Among the entries below, take the line with "rejects ⟨[0x33090000#32, 0#32, 0#32], []⟩" and the line with "rejects ⟨[], []⟩", and output them and every line between them exactly, with nothing else.

** Opening GIVEN ENTRIES block **

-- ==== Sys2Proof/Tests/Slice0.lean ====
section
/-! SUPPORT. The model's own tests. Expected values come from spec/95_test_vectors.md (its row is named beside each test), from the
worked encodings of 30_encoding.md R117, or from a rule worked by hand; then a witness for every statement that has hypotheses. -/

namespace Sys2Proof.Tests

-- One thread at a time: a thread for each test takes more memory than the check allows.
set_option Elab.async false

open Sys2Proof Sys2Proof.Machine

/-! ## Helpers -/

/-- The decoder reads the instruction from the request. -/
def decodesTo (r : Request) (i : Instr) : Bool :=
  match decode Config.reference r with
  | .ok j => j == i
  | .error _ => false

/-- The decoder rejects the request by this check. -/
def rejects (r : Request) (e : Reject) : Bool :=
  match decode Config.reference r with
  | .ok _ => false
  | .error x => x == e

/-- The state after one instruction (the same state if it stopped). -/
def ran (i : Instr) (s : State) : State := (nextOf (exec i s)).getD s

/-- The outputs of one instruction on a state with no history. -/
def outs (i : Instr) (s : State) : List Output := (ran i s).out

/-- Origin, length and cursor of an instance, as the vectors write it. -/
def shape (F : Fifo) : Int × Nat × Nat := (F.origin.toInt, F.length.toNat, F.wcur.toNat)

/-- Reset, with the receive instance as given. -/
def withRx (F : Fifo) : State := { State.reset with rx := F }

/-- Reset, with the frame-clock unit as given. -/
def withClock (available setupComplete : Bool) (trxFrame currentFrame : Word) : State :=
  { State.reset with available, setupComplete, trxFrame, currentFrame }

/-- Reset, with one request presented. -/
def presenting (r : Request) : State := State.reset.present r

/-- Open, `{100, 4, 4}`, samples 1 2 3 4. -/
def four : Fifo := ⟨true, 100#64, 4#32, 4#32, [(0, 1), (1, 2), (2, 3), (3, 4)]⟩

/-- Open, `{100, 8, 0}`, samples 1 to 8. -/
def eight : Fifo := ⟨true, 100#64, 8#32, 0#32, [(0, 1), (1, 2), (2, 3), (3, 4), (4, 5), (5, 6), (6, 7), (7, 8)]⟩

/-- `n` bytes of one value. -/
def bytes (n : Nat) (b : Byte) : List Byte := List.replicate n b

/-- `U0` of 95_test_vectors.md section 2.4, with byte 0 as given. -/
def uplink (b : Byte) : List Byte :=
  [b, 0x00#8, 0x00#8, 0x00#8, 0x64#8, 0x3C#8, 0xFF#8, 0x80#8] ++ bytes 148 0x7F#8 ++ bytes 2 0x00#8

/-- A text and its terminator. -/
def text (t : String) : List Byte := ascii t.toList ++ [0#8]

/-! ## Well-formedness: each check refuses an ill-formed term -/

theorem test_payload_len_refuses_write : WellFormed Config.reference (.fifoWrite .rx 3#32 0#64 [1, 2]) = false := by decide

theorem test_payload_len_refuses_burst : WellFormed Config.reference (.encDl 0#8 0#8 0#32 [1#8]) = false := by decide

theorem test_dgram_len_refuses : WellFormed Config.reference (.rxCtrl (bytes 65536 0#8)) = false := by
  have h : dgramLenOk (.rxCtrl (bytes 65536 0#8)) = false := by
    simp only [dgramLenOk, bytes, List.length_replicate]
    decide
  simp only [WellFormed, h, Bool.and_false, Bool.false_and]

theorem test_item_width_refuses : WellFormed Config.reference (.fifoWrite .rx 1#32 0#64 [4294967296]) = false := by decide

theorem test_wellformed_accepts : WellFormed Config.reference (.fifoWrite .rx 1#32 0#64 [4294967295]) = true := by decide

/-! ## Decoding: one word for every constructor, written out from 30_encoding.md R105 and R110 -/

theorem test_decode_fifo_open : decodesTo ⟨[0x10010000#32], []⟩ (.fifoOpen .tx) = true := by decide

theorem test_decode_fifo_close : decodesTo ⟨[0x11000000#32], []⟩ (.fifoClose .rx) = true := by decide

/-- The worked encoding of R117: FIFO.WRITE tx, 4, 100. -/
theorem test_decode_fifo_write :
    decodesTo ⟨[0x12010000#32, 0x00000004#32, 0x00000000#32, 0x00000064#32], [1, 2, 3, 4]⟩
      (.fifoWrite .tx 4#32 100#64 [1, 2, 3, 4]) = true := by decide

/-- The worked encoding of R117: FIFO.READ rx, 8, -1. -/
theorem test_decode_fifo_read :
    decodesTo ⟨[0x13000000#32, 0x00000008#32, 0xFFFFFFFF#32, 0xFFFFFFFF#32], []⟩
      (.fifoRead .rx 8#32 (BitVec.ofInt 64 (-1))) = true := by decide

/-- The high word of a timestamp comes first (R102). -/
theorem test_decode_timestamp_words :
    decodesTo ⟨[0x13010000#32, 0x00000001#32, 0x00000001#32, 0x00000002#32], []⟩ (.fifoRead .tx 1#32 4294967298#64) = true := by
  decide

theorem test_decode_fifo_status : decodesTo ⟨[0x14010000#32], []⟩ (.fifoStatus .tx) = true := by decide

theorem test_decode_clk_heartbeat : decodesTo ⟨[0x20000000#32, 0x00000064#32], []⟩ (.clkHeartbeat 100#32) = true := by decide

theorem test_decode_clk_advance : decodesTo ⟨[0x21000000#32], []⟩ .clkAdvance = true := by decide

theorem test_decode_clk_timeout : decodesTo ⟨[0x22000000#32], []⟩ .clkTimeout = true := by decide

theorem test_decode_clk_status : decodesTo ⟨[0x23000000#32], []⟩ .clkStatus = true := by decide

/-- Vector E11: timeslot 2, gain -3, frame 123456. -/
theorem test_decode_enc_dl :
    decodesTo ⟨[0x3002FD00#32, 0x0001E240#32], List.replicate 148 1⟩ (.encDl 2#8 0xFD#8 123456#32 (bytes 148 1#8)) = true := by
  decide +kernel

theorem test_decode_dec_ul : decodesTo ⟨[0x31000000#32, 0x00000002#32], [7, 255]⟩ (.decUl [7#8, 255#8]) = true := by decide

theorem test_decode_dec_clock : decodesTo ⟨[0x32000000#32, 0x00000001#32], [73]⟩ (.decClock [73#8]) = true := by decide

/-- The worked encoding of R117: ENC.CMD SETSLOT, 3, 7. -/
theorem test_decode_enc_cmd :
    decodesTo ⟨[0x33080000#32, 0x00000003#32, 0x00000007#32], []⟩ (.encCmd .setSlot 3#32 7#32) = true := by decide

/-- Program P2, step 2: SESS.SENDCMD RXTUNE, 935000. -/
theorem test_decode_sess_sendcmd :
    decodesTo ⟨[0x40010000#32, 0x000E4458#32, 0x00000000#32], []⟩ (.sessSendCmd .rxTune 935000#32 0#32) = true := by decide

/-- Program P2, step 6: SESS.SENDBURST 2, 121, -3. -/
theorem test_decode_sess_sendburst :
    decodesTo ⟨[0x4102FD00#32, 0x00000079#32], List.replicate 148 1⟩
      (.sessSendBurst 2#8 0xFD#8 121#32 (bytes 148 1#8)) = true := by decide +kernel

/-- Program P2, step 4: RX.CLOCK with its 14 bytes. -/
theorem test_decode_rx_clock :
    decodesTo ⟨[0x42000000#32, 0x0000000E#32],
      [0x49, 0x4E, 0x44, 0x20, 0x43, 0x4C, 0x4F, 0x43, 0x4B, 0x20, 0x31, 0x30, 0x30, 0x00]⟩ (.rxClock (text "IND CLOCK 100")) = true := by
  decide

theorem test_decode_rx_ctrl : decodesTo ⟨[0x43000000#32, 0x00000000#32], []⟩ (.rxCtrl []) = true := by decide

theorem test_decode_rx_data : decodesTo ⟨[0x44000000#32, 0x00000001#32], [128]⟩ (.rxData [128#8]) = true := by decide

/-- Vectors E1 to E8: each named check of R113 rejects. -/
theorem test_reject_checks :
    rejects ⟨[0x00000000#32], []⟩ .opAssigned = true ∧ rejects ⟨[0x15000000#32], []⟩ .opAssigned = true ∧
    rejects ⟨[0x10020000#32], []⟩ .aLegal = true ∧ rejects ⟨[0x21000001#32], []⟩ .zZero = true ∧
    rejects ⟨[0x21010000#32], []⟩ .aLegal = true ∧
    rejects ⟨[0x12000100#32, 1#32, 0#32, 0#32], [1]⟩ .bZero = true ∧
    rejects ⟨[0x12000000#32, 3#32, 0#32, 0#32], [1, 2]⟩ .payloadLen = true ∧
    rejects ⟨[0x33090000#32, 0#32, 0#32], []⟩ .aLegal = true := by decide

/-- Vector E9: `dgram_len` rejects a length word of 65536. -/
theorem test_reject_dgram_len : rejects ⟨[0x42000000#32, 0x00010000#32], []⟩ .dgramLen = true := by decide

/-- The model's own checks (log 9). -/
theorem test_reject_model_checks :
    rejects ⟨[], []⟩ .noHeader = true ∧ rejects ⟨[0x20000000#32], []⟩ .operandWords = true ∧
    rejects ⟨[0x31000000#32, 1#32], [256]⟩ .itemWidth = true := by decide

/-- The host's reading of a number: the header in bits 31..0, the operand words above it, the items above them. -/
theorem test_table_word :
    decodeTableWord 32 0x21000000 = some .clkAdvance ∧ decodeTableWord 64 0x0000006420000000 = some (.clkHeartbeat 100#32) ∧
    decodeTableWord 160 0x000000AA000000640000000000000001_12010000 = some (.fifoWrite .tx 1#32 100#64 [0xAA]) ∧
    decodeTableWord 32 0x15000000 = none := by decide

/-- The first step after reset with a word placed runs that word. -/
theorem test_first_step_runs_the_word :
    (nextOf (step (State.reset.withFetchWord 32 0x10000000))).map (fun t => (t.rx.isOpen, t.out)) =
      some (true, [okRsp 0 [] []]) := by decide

** Closing GIVEN ENTRIES block **

TASK RESULT.
    rejects ⟨[0x33090000#32, 0#32, 0#32], []⟩ .aLegal = true := by decide

/-- Vector E9: `dgram_len` rejects a length word of 65536. -/
theorem test_reject_dgram_len : rejects ⟨[0x42000000#32, 0x00010000#32], []⟩ .dgramLen = true := by decide

/-- The model's own checks (log 9). -/
theorem test_reject_model_checks :
    rejects ⟨[], []⟩ .noHeader = true ∧ rejects ⟨[0x20000000#32], []⟩ .operandWords = true ∧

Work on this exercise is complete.